The majority of writers I work with use Word. The vast majority have no idea how to use Word for their own benefit. I understand. I was a fiction writer for over two decades and even though I have been using computers and a variety of word processing programs since the late ’80s, it wasn’t until I started learning book production that I figured out how those programs worked. Why would I? All I needed was a printed manuscript in standard format to mail to my editor. Word processors made that easy.

Now I produce books for digital and print, and those old ways of “thinking print” make the writer’s job harder. Especially indie writer/publishers who might be doing it all alone or working with contractor editors and proofreaders and formatters.

Since it would take a full book–or volumes–to explain how word processors work, I’m going to urge you all to take what I tell you in this post and play around in your word processor. I will be talking about MS Word, but much of what I show you will apply to almost any word processor.

STUFF YOU DON’T NEED AND NEED NEVER USE AGAIN

  • Tabs
  • Page breaks
  • Headers
  • Footers
  • Page Numbers
  • More than one space for any reason
  • More than two hard returns for any reason
  • Multiple fonts
  • Text boxes
  • Justification
Example of a manuscript that uses NONE of the above.

Example of a manuscript that uses NONE of the above.

STUFF THAT MAKES WORD “WORK” FOR YOU

  • Style sheets (fiction writers can get away with using only two or three, four at the most)
  • Find/Replace
  • Save As
  • Web View
  • “Show” feature
  • Formatting tags
(Left) Basic manuscript formatting; (Right) Overly formatted manuscript.

(Left) Basic manuscript formatting; (Right) Overly formatted manuscript.

See that backward P-looking icon I’ve circled?
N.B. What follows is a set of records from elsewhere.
/-- What start-up calibration read of one array (R132): its sweep and row test, and those of the one repeat of a bad
run, each reading the sum of 256; the row localisation of either, keyed by 9 × row group + vector; and the sweeps of spare
columns, keyed by 530 + spare, where these are sums of one reading. -/
structure StartupReads where
  core : CoreIx
  eng : EngIx
  arrB : Bool
  sweep : SweepReads
  rows : RowReads
  sweep2 : SweepReads
  rows2 : RowReads
  loc : List (Nat × Int)
  deriving DecidableEq, Repr

/-- Functions of the vector unit that the spec defines, each on values of its first source; every other one has a number
of its own (log 9). -/
inductive VecFn where
  | other (code : Nat)
  /-- A query or key of a layer, rotated at the position of a row of a context's tick (R208, R209). -/
  | rotate (ctx layer row : Nat)
  /-- Scores of a prefill row against positions of its context from a first one, times SCALE, masked (R213). -/
  | mask (ctx layer row first : Nat)
  /-- The steps of a softmax (R213): the maximum, the exponentials below the second source's value, their sum, and the
  division by the second source's value. -/
  | maximum
  | expBelow
  | total
  | quotient
  deriving DecidableEq, Repr

/-- A row given to the router (R157): its number, its slot if it is a decoding row, and its gate logits. A prefill row's
number is the plan's DECODE_ROWS_MAX and its place among the tick's prefill rows, in order of admission and position. -/
structure RouteIn where
  row : Nat
  slot : Option Nat
  gates : VReg
  deriving DecidableEq, Repr

/-- What the granule that scrub reads holds, by Tables 13-1 and 13-12. -/
inductive ScrubHolds where
  /-- Nothing in use. -/
  | free
  /-- Weights or adapters of an active generation (R337). -/
  | weights (group : GroupIx)
  /-- A page of a context, resident or on its way out, in its own memory or the spill pool's: layer and
  page position. -/
  | page (ctx layer page : Nat)
  | plan (group : GroupIx)
  | stagedPlan (group : GroupIx)
  | context (ctx : Nat)
  /-- Entries of an instance's tile directory or attention table, with the tiles and layers described. -/
  | directory (group : GroupIx) (tiles layers : List Nat)
  | calSet (core : CoreIx) (eng : EngIx) (arrB : Bool) (slot : Fin 4)
  /-- The firmware image or anything else of the system region. -/
  | system
  deriving DecidableEq, Repr

/-- The commands and events of the block. -/
inductive Instr where
  | sessionOpen (src version key : Nat) (nonce : List Byte) (mct plans manifests : Nat) (signed tag : List Byte)
  | sessionConfirm (h : Hdr)
  | keepalive (h : Hdr)
  | sessionClose (h : Hdr)
  | versionQuery (h : Hdr)
  | sessionQuery (h : Hdr)
  | regRead (h : Hdr) (addr count : Nat)
  | regWrite (h : Hdr) (addr : Nat) (value mask : Word)
  | rcRegisterRead (h : Hdr) (addr : Nat)
  | latchingLowHalfRead (h : Hdr) (addr : Nat)
  | cfgRead (h : Hdr) (item : CfgKey)
  | cfgWrite (h : Hdr) (value : CfgVal)
  | deviceQuery (h : Hdr)
  | deviceReset (h : Hdr) (force : Bool)
  | fwBegin (h : Hdr) (len : Nat) (digest : List Byte)
  | fwData (h : Hdr) (off : Nat) (data : List Byte)
  | fwCommit (h : Hdr)
  | attestQuote (h : Hdr) (nonce : List Byte) (scope : Nat)
  | keyEnrol (h : Hdr) (record : List Byte)
  | keyRevoke (h : Hdr) (key : Nat)
  | groupForm (h : Hdr) (group mask : Nat)
  | groupDissolve (h : Hdr) (group : Nat)
  | modelLoad (h : Hdr) (group : Nat) (loc : StorageLoc) (reads : Reads)
  | modelAbort (h : Hdr) (group : Nat)
  | instanceQuery (h : Hdr) (group : Nat)
  | instanceUnload (h : Hdr) (group : Nat) (force : Bool)
  | loadReport (h : Hdr) (group tensor : Nat)
  | adapterLoad (h : Hdr) (group ident tenant : Nat) (loc : StorageLoc) (reads : Reads)
  | adapterUnload (h : Hdr) (group ident : Nat)
  | adapterQuery (h : Hdr) (group ident : Nat)
  | ctxCreate (h : Hdr) (f : CtxFields)
  | ctxDelete (h : Hdr) (ctx tenant : Nat)
  | ctxSet (h : Hdr) (ctx tenant policy shift : Nat) (backing : Backing)
  | ctxTruncate (h : Hdr) (ctx tenant pos : Nat)
  | ctxSuspend (h : Hdr) (ctx tenant : Nat)
  | ctxSuspendComplete (ctx : Nat) (leftOut : List (Nat × Nat))
  | ctxRestore (h : Hdr) (group tenant tag : Nat) (backing : Backing)
  | ctxRestoreComplete (ctx : Nat) (image : Option (List Byte)) (unreadable : List (Nat × Nat))
  | ctxQuery (h : Hdr) (ctx tenant : Nat)
  | reqSubmit (h : Hdr) (r : ReqFields)
  | reqTokens (h : Hdr) (req : Nat) (tokens : List Nat) (more : Bool)
  | reqTokensTimeout (sess req : Nat)
  | reqCancel (h : Hdr) (req : Nat)
  | reqQuery (h : Hdr) (req : Nat)
  | planBegin (h : Hdr) (group len : Nat) (digest : List Byte)
  | planData (h : Hdr) (group off : Nat) (data : List Byte)
  | planCommit (h : Hdr) (group : Nat)
  | planAbort (h : Hdr) (group : Nat)
  | planQuery (h : Hdr) (group : Nat)
  | variantForce (h : Hdr) (group code : Nat)
  | planRetire (h : Hdr) (group : Nat)
  | balanceSet (h : Hdr) (group : Nat) (b : Balance)
  | balanceQuery (h : Hdr) (group : Nat)
  | coreFence (h : Hdr) (core : Nat)
  | coreUnfence (h : Hdr) (core : Nat)
  | coreUnfenceTestDone (core : CoreIx) (failed : Option Nat) (reads : List StartupReads)
  | probeLoad (h : Hdr) (loc : StorageLoc)
  | probePackFetchDone (pack : Option (List Byte))
  | probeResults (h : Hdr) (pack : Nat)
  | calRequest (h : Hdr) (scope : CalScope)
  | calCancel (h : Hdr) (scope : CalScope)
  | calDiscard (h : Hdr) (scope : CalScope) (slots : Nat)
  | redundancySet (h : Hdr) (group : Nat) (on : Bool)
  | telemetrySet (h : Hdr) (period mask : Nat)
  | telemetryQuery (h : Hdr) (mask : Nat)
  | telemetryReport (sess : Nat)
  | eventRead (h : Hdr) (first count : Nat)
  | eventNotify (h : Hdr) (severity : Option Nat)
  | evtAck (h : Hdr) (mask : Word)
  | timeQuery (h : Hdr)
  | epochSet (h : Hdr) (epoch : Nat)
  | hostSentDeviceOnlyOpcode (h : Hdr) (opcode : Nat)
  | unlistedOpcode (h : Hdr) (opcode : Nat)
  | mctMessageDropped (outOfWindow : Bool)
  | sessionOpenTimeout (sess : Nat)
  | sessionInactivityTimeout (sess : Nat)
  | deviceMessageResend (sess dseq : Nat)
  | engCtrlWrite (h : Hdr) (core : CoreIx) (eng : EngIx) (value mask : Word)
  | tileSelWrite (h : Hdr) (core : CoreIx) (value mask : Word)
  | calCtrlWrite (h : Hdr) (value mask : Word)
  | calBoundsWrite (h : Hdr) (value mask : Word)
  | portReserveWrite (h : Hdr) (value mask : Word)
  | evtCauseWrite (h : Hdr) (value mask : Word)
  | evtMaskWrite (h : Hdr) (value mask : Word)
  | pkgThrottleWrite (h : Hdr) (value mask : Word)
  | coreIdleWrite (h : Hdr) (value mask : Word)
  | ringmasterMhzWrite (h : Hdr) (value mask : Word)
  | pkgGateWrite (h : Hdr) (value mask : Word)
  | dieGateWrite (h : Hdr) (die : DieIx) (value mask : Word)
  | gateCoreWrite (h : Hdr) (die : DieIx) (value mask : Word)
  | domCtrlWrite (h : Hdr) (die : DieIx) (dom : Fin 9) (value mask : Word)
  | domSscWrite (h : Hdr) (die : DieIx) (dom : Fin 9) (value mask : Word)
  | scrubCtrlWrite (h : Hdr) (value mask : Word)
  | threshDieWrite (h : Hdr) (value mask : Word)
  | threshStackWrite (h : Hdr) (value mask : Word)
  | trigCtrlWrite (h : Hdr) (value mask : Word)
  | trigTimeHiWrite (h : Hdr) (value mask : Word)
  | monCalWrite (h : Hdr) (value mask : Word)
  | seqWrite (h : Hdr) (die : DieIx) (conv : Fin 4) (entry : Fin 16) (value mask : Word)
  | pipeCtrlWrite (h : Hdr) (die : DieIx) (value mask : Word)
  | boundaryMarkSend (group : GroupIx) (lost : List CoreIx)
  | boundaryMarkResend (group : GroupIx) (lost : List CoreIx)
  | groupTickBoundary (group : GroupIx)
  | tickComplete (group : GroupIx) (clock : Nat)
  | maintenanceWindow (group : GroupIx)
  | load (d : LoadDesc) (errs : List GranErr) (late resends : Nat)
  | loadReread (core : CoreIx) (eng : EngIx) (arrB : Bool) (errs : SymErrs) (stall : Nat)
  | fire (op : FireOp) (env : FireEnv) (twin : PairEnv)
  | firePair (op : FireOp) (env twin : PairEnv)
  | fireDense (op : FireOp) (env : List FireEnv) (twin : PairEnv)
  | splitReplay (core : CoreIx) (eng : EngIx) (env : List FireEnv)
  | fireReplay (core : CoreIx) (eng : EngIx) (env twin : PairEnv)
  | stepReplay (core : CoreIx) (tile : Fin 64) (envs : List PairEnv)
  | replayCreditTopup (core : CoreIx) (waited : Nat)
  | exhaustedNotice (core : CoreIx)
  | expertRun (op : FireOp) (group : GroupIx) (poolGroup : Nat) (nibble : Bool)
      (tiles : List ExpertTile)
  | casClear (core : CoreIx) (tile : Fin 64) (w : Int) (g : Nat) (hold : Nat)
  | cascadeGroupSum (core : CoreIx) (tile : Fin 64) (group : Nat) (errs : List (Nat × SymErrs))
  | casDrain (core : CoreIx) (tile : Fin 64) (factors : Option VReg) (bf16 toMemory : Bool) (dst : Nat)
      (errs : List (Nat × SymErrs)) (hold : Nat)
  | casExport (core : CoreIx) (tile : Fin 64) (dstCore : CoreIx) (dstTile : Fin 64) (errs : List (Nat × SymErrs)) (hold : Nat)
  | casMerge (core : CoreIx) (tile : Fin 64) (srcCore : CoreIx) (srcTile : Fin 64) (errs : List (Nat × SymErrs)) (hold : Nat)
  | quant (core : CoreIx) (src : QuantSrc) (srcBlock : Nat) (engines : List (EngIx × Nat)) (rho : Option (Fin 5))
      (wide : Bool) (set : List VReg) (store : Option Nat)
  | vecElem (core : CoreIx) (fn : VecFn) (n : Nat) (srcs : List VReg) (dst : VReg)
  | vecTrans (core : CoreIx) (fn : VecFn) (n : Nat) (srcs : List VReg) (dst : VReg)
  | vecReduce (core : CoreIx) (fn : VecFn) (n : Nat) (srcs : List VReg) (dst : VReg)
  | route (core : CoreIx) (group : GroupIx) (layer : Nat) (rows : List RouteIn)
  | assign (core : CoreIx) (group : GroupIx) (layer : Nat)
  | memRead (group : GroupIx) (layer : Nat) (kv : Bool) (granules : List Nat) (errs : List GranErr) (dst : MemUnit) (off resends : Nat)
  | memWrite (group : GroupIx) (layer : Nat) (ctx : Nat) (pos : Nat) (core : CoreIx) (src : List VReg)
  | xfer (src : MemUnit) (dst : MemUnit) (srcOff dstOff bytes : Nat) (errs : List GranErr) (delivered : Bool)
  | transferAck (src dst : MemUnit) (seq : Nat)
  | transferResend (src dst : MemUnit) (seq : Nat) (delivered : Bool)
  | attnPage (core : CoreIx) (desc : Nat) (query : List VReg) (current : VReg) (wait out : Nat) (bf16 : Bool)
  | sample (group : GroupIx) (sess req : Nat) (logits : List (CoreIx × VReg))
  | frame (group : GroupIx) (sess : Nat)
  | aoaClear (core : CoreIx) (grp : Fin 4)
  | aoaDrain (core : CoreIx) (grp : Fin 4) (dst : VReg)
  | sync (core : CoreIx)
  | pageWalk (group : GroupIx) (ctx layer : Nat) (prefill : Bool) (lcore span : Nat) (late : Bool)
  | sluiceDescriptor (stack : StackIx) (desc : Nat) (errs : List GranErr)
  | pageTablePrepare (group : GroupIx) (ctx : Nat)
  | spillWrite (stack : StackIx) (ctx layer page : Nat)
  | spillWriteComplete (ctx layer page : Nat) (ok : Bool)
  | balancerChooseRows (group : GroupIx)
  | shardFetch (group : GroupIx) (ident : Option Nat) (shard : Nat)
  | shardAttemptTimeout (group : GroupIx) (ident : Option Nat) (shard : Nat)
  | shardDigestCheck (group : GroupIx) (ident : Option Nat) (shard : Nat) (data : List Byte)
  | flitReceived (hop : HopUnit) (data : Nat) (errs : SymErrs) (tagParity : Bool) (arb : FlitArb)
  | controlMessageHop (segment : Nat) (core : Option CoreIx) (data : Nat) (errs : List SymErrs)
  | cnSegmentRetrain (segment : Nat) (ok : Bool)
  | coreStop (core : CoreIx)
  | stageFailover (c : ClusterIx) (dir : Nat)
  | fabricPathFault (f : PathFault)
  | usherComputeDone (micros : Nat)
  | calRunStart (core : CoreIx) (eng : EngIx) (arrB : Bool)
  | calStep (core : CoreIx) (eng : EngIx) (arrB : Bool) (sweep : SweepReads) (rows : RowReads)
  | calSpareStep (core : CoreIx) (eng : EngIx) (arrB : Bool) (spares : SweepReads)
  | calRowLocalisation (core : CoreIx) (eng : EngIx) (arrB : Bool) (rows : List (Nat × Int))
  | calRunAbandon (core : CoreIx) (eng : EngIx) (arrB : Bool)
  | calIntervalRequest (core : CoreIx) (eng : EngIx) (arrB : Bool)
  | probeSweepStart
  | probeSegment (core : CoreIx) (segment : Nat) (results : List Int)
  | scrubGranuleRead (stack : StackIx) (errs errs2 : SymErrs) (written : Bool) (holds : ScrubHolds)
  | monitorConversion (die : DieIx) (conv : Fin 4) (code value : Nat)
  | stackSensorRead (stack : StackIx) (reading : Option Int)
  | thermalTrip (die : DieIx) (cluster : Fin 8)
  | droopEvent (die : DieIx) (minMv samples : Nat) (capture : List (Nat × Nat))
  | monitorTrigger (snaps : List (Nat × Nat))
  | monitorSelfCalDone (die : DieIx) (factors : List (Nat × Nat))
  | clockMonitorWindow (w : ClockWindow)
  | ringRetune (die : DieIx) (up : Option Bool)
  | timeSyncPulse
  | ptpAnnounce (a : PtpAnn)
  | ptpSync (offset : Int) (delay freqAdj : Int)
  | ptpAnnounceTimeout (other : Option PtpAnn)
  | linkTrainingAttempt (locked : Fin 256)
  | linkDown
  | lldpSend
  | lldpReceived (chassis ttl : Nat)
  | lldpTtlExpiry
  | mkaRetry (ok : Bool)
  | addressLoss (v6 : Bool)
  | announce
  | ethFrameReceived (f : Frame)
  | roceRateRecovery (qp : Nat)
  | nvmeKeepAlive
  | storageTargetLost (target : Nat)
  | storageReconnect (connected : List (Nat × List (Nat × Nat)))
  | rbsySwitchLowEnd
  | rstNLow
  | powerGoodLow (mem : Bool)
  | resetRelease (pufOk : Bool) (ringWindows : List Nat)
  | thermalTripHold
  | controlNetworkTraining (failed : List Nat)
  | dieLinkTraining (attempts : List (DieIx × Bool × Nat))
  | stackTraining (attempts : List (StackIx × Nat))
  | coreCensus (failed : List (CoreIx × Nat))
  | startupCalibration (reads : List StartupReads)
  | ptpLockWait
  | inServiceAnnounce
  | bottomTreeBuildDone
  | operatingSecondsStore
  | eventRecordCommit
  | discoveryStepBound (address : Option (Bool × Nat))
  | planVerificationEnd (group : GroupIx)
  | hrefclkLossUnarmedDie (die : DieIx)
  | dieLinkRetrain (die : DieIx) (south ok : Bool)
  | holdTempUpdate
  deriving DecidableEq, Repr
That’s the “show” feature. Toggle it on and you can see paragraph returns, spaces, tabs and a few other formatting features. With the basic formatting on the left, all I had to do was apply one style (Normal) to the entire manuscript, then apply heading styles to the chapters and sections, and done. To style an entire manuscript takes minutes this way. The manuscript on the right is an entirely different matter. To get it looking the way I want would take hours, if not days, manually lining everything up, trying to get it to look the way I want it. Worse, I have to remember what I’ve done so I can remain consistent throughout. When I’m done, I still have to scroll endlessly through the entire document to find whatever I might need to find.

And what about what is happening behind the scenes? MS Word uses html to control all those features. If you’re printing a document, the only true concern you have is making sure your fonts print properly. If you’re turning your work into an ebook, all that hard work (and useless effort) works against you.

The html in the basic Word doc and how it displays in Firefox.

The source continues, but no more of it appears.